- _What to work on_
Below are the records; output them exactly from the first line through the line with "[Memory.read, hk, ih]", stopping there.

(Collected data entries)

Content starts

-- ==== Sys2Proof/Laws/Memory.lean ====
section
/-! SUPPORT. The controller's memories: a read after a write, and the canonical form kept by every write. -/

namespace Sys2Proof.Machine

theorem Memory.read_write_same (m : List Host.Cell) (a : Nat) (b : Byte) :
    Memory.read (Memory.write m a b) a = some b := by
  induction m with
  | nil => simp [Memory.write, Memory.read]
  | cons c m ih =>
    obtain ⟨k, v⟩ := c
    unfold Memory.write
    split
    · simp [Memory.read]
    · split
      · simp [Memory.read]
      · rename_i h₁ h₂
        simp [Memory.read, Ne.symm h₂, ih]

theorem Memory.read_write_other (m : List Host.Cell) (a a' : Nat) (b : Byte) (h : a' ≠ a) :
    Memory.read (Memory.write m a b) a' = Memory.read m a' := by
  induction m with
  | nil => simp [Memory.write, Memory.read, Ne.symm h]
  | cons c m ih =>
    obtain ⟨k, v⟩ := c
    unfold Memory.write
    split
    · simp [Memory.read, Ne.symm h]
    · split
      · rename_i h₁ h₂
        subst h₂
        simp [Memory.read, Ne.symm h]
      · by_cases hk : k = a' <;> simp [Memory.read, hk, ih]

theorem Memory.wfFrom_write (size low : Nat) (m : List Host.Cell) (a : Nat) (b : Byte)
    (hm : Memory.wfFrom size low m = true) (hl : low ≤ a) (ha : a < size) :
    Memory.wfFrom size low (Memory.write m a b) = true := by
  induction m generalizing low with
  | nil => simp [Memory.write, Memory.wfFrom, hl, ha]
  | cons c m ih =>
    obtain ⟨k, v⟩ := c
    simp only [Memory.wfFrom, Bool.and_eq_true, decide_eq_true_eq] at hm
    obtain ⟨⟨h₁, h₂⟩, h₃⟩ := hm
    unfold Memory.write
    split
    · simp [Memory.wfFrom, hl, ha, h₂, h₃]; omega
    · split
      · rename_i _ e
        subst e
        simp [Memory.wfFrom, h₁, h₂, h₃]
      · simp only [Memory.wfFrom, Bool.and_eq_true, decide_eq_true_eq]
        exact ⟨⟨h₁, h₂⟩, ih (k + 1) h₃ (by omega)⟩

/-- A write inside the memory keeps the canonical form. -/
theorem Memory.wf_write (size : Nat) (m : List Host.Cell) (a : Nat) (b : Byte)
    (hm : Memory.wf size m = true) (ha : a < size) : Memory.wf size (Memory.write m a b) = true :=
  Memory.wfFrom_write size 0 m a b hm (Nat.zero_le a) ha

/-- An empty memory is in canonical form: the memories at power-on, and those no longer known. -/
@[simp] theorem Memory.wf_nil (size : Nat) : Memory.wf size [] = true := rfl

end Sys2Proof.Machine
end

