theorem runOp_state (as : List Act) (s : State) : (runOp as s).state = (runActs as s).state.rest :=
  Flow.rest_state _

theorem State.rest_rest (s : State) : s.rest.rest = s.rest := by
  simp [State.rest]

/-- Where the receivers await the high nibble of a pair that is whole, an operation's end changes nothing. -/
theorem State.rest_of_whole {s : State} (h : s.panel.pairing = .whole)
    (ha : s.panel.awaitsPair s.params = true) : s.rest = s := by
  unfold State.rest
  rw [Panel.rest_of_whole h ha]

/-- An operation of nothing but events, undisturbed. -/
theorem runOp_events (as : List Act) {s : State} (he : as.all isEvent = true)
    (h : s.Undisturbed (writeCount as)) :
    runOp as s = .go (s.emitted (as.flatMap (actEvents s))).rest := by
  rw [runOp, runActs_events as he h]
  rfl

/-! ## Properties every action keeps -/

/-- A property kept by every action, whether the operation goes on or stops there, is kept by a list of
actions. -/
theorem runActs_keeps (P : State → Prop) (as : List Act) {s : State}
    (hact : ∀ a ∈ as, ∀ t, P t → P (act a t).state) (h : P s) : P (runActs as s).state := by
  induction as generalizing s with
  | nil => exact h
  | cons a as ih =>
    have h₁ := hact a List.mem_cons_self s h
    simp only [runActs]
    cases e : act a s with
    | go t =>
      rw [e] at h₁
      exact ih (fun b hb => hact b (List.mem_cons_of_mem a hb)) h₁
    | halt t =>
      rw [e] at h₁
      exact h₁

/-- As `runActs_keeps`, with one property `P` of the states in which the operation goes on and another, `Q`, of
those in which it stops. -/
theorem runActs_walk (P Q : State → Prop) (as : List Act) {s : State}
    (go : ∀ a ∈ as, ∀ t u, P t → act a t = .go u → P u)
    (halt : ∀ a ∈ as, ∀ t u, P t → act a t = .halt u → Q u) (h : P s) :
    (∀ u, runActs as s = .go u → P u) ∧ ∀ u, runActs as s = .halt u → Q u := by
  induction as generalizing s with
  | nil =>
    refine ⟨fun u e => ?_, fun u e => by cases e⟩
    simp only [runActs, Flow.go.injEq] at e
    exact e ▸ h
  | cons a as ih =>
    cases e : act a s with
    | go t =>
      have h₁ := go a List.mem_cons_self s t h e
      have h₂ := ih (fun b hb => go b (List.mem_cons_of_mem a hb))
        (fun b hb => halt b (List.mem_cons_of_mem a hb)) h₁
      simpa only [runActs, e] using h₂
    | halt t =>
      have h₁ := halt a List.mem_cons_self s t h e
      simp only [runActs, e]
      exact ⟨fun u e => by simp at e, fun u e => by simp only [Flow.halt.injEq] at e; exact e ▸ h₁⟩

/-- What `emit` can do: stop at a reset, or go on from the state with the event appended. -/
theorem emit_cases (e : Event) (s : State) (k : State → Flow) :
    (s.resetIn = some 0 ∧ emit e s k = .halt s.hardReset) ∨
      (s.resetIn ≠ some 0 ∧ emit e s k = k (s.push e)) := by
  unfold emit
  split <;> simp_all

/-- What a transport write can do: stop at a reset; stop at a failed transaction, its event in the trace and
`BUS_FAIL` raised; or go on. -/
theorem expWrite_cases (b : Byte) (s : State) :
    (s.resetIn = some 0 ∧ expWrite b s = .halt s.hardReset) ∨
      (s.resetIn ≠ some 0 ∧ s.params.propagateBusErr = true ∧ drawFailed (s.drawAt s.sent) = true ∧
        expWrite b s = .halt (((s.push (.xfer s.addr (b ||| s.blv))).transact (b ||| s.blv)).raise .busFail)) ∨
      (s.resetIn ≠ some 0 ∧ (s.params.propagateBusErr && drawFailed (s.drawAt s.sent)) = false ∧
        expWrite b s = .go ((s.push (.xfer s.addr (b ||| s.blv))).transact (b ||| s.blv))) := by
  have e : (s.push (.xfer s.addr (b ||| s.blv))).drawAt = s.drawAt := rfl
  simp only [expWrite, xfer, emit, State.push_params, State.push_sent, e]
  by_cases h : s.resetIn = some 0
  · exact .inl ⟨h, by simp [h]⟩
  · cases hp : s.params.propagateBusErr && drawFailed (s.drawAt s.sent) with
    | false => exact .inr (.inr ⟨h, rfl, by simp [h]⟩)
    | true =>
      simp only [Bool.and_eq_true] at hp
      exact .inr (.inl ⟨h, hp.1, hp.2, by simp [h]⟩)

/-- What an action that is an event can do: stop at a reset that is due; or append its one event, change nothing
else but the receivers and the draw counter, and then go on or, at a failed transport write, raise `BUS_FAIL`. -/
theorem act_event_cases {a : Act} (ha : isEvent a = true) (s : State) :
    (s.resetIn = some 0 ∧ act a s = .halt s.hardReset) ∨
      ∃ (e : Event) (n : Nat) (pan : Panel), s.resetIn ≠ some 0 ∧ actEvents s a = [e] ∧
        (s.panel.Canon → pan.Canon) ∧
        (act a s = .go { s.push e with sent := n, panel := pan } ∨
          s.params.propagateBusErr = true ∧
            act a s = .halt (State.raise .busFail { s.push e with sent := n, panel := pan })) := by
  cases a with
  | openBus =>
    rcases emit_cases (.openBus s.addr (if s.pinsSet then s.pins else s.params.pinsDefault)) s .go with h | h
    · exact .inl h
    · exact .inr ⟨_, s.sent, s.panel, h.1, rfl, id, .inl h.2⟩
  | wait t =>
    simp only [act, wait]
    rcases emit_cases (.wait t) s _ with h | h
    · exact .inl h
    · refine .inr ⟨.wait t, s.sent, if (s.push (.wait t)).resetIn = some 0 then s.panel else s.panel.elapse t,
        h.1, rfl, fun hc => ?_, .inl ?_⟩
      · split
        · exact hc
        · exact Panel.elapse_canon t hc
      · rw [h.2]
        split <;> rfl
  | write b =>
    rcases expWrite_cases b s with h | h | h
    · exact .inl h
    · exact .inr ⟨_, _, _, h.1, rfl, Panel.receive_canon _ _ _ _ _, .inr ⟨h.2.1, h.2.2.2⟩⟩
    · exact .inr ⟨_, _, _, h.1, rfl, Panel.receive_canon _ _ _ _ _, .inl h.2.2⟩
  | _ => simp [isEvent] at ha

/-! ## The pairing of nibbles (R243) -/

/-- No action but `BEGIN`'s last makes a pairing whole that is not. -/
theorem act_pairing {a : Act} (ha : a ≠ .repair) {s : State} (h : s.panel.pairing ≠ .whole) :
    (act a s).state.panel.pairing ≠ .whole := by
  cases a with
  | openBus =>
    rcases emit_cases (.openBus s.addr (if s.pinsSet then s.pins else s.params.pinsDefault)) s .go with e | e <;>
      (simp only [act, openTransport, e.2, Flow.state]; exact h)
  | wait t =>
    simp only [act, wait]
    rcases emit_cases (.wait t) s _ with e | e
    · rw [e.2]
      exact h
    · rw [e.2]
      simp only [Flow.state]
      split <;> exact h
  | write b =>
    have keep : ∀ r k x, (s.panel.receive s.params r k s.addr x).pairing ≠ .whole := by
      intro r k x
      rcases Panel.receive_pairing s.params r k s.addr x s.panel with e | e <;> rw [e]
      · exact h
      · simp
    rcases expWrite_cases b s with e | e | e
    · simp only [act, e.2]
      exact h
    · simp only [act, e.2.2.2]
      exact keep _ _ _
    · simp only [act, e.2.2]
      exact keep _ _ _
  | revive => simp [act, Flow.state, Panel.revive]
  | repair => exact absurd rfl ha
  | _ => exact h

Content ends

- _Solution_
-- ==== Sys2Proof/Laws/Memory.lean ====
section
/-! SUPPORT. The controller's memories: a read after a write, and the canonical form kept by every write. -/

namespace Sys2Proof.Machine

theorem Memory.read_write_same (m : List Host.Cell) (a : Nat) (b : Byte) :
    Memory.read (Memory.write m a b) a = some b := by
  induction m with
  | nil => simp [Memory.write, Memory.read]
  | cons c m ih =>
    obtain ⟨k, v⟩ := c
    unfold Memory.write
    split
    · simp [Memory.read]
    · split
      · simp [Memory.read]
      · rename_i h₁ h₂
        simp [Memory.read, Ne.symm h₂, ih]

theorem Memory.read_write_other (m : List Host.Cell) (a a' : Nat) (b : Byte) (h : a' ≠ a) :
    Memory.read (Memory.write m a b) a' = Memory.read m a' := by
  induction m with
  | nil => simp [Memory.write, Memory.read, Ne.symm h]
  | cons c m ih =>
    obtain ⟨k, v⟩ := c
    unfold Memory.write
    split
    · simp [Memory.read, Ne.symm h]
    · split
      · rename_i h₁ h₂
        subst h₂
        simp [Memory.read, Ne.symm h]
      · by_cases hk : k = a' <;> simp [Memory.read, hk, ih]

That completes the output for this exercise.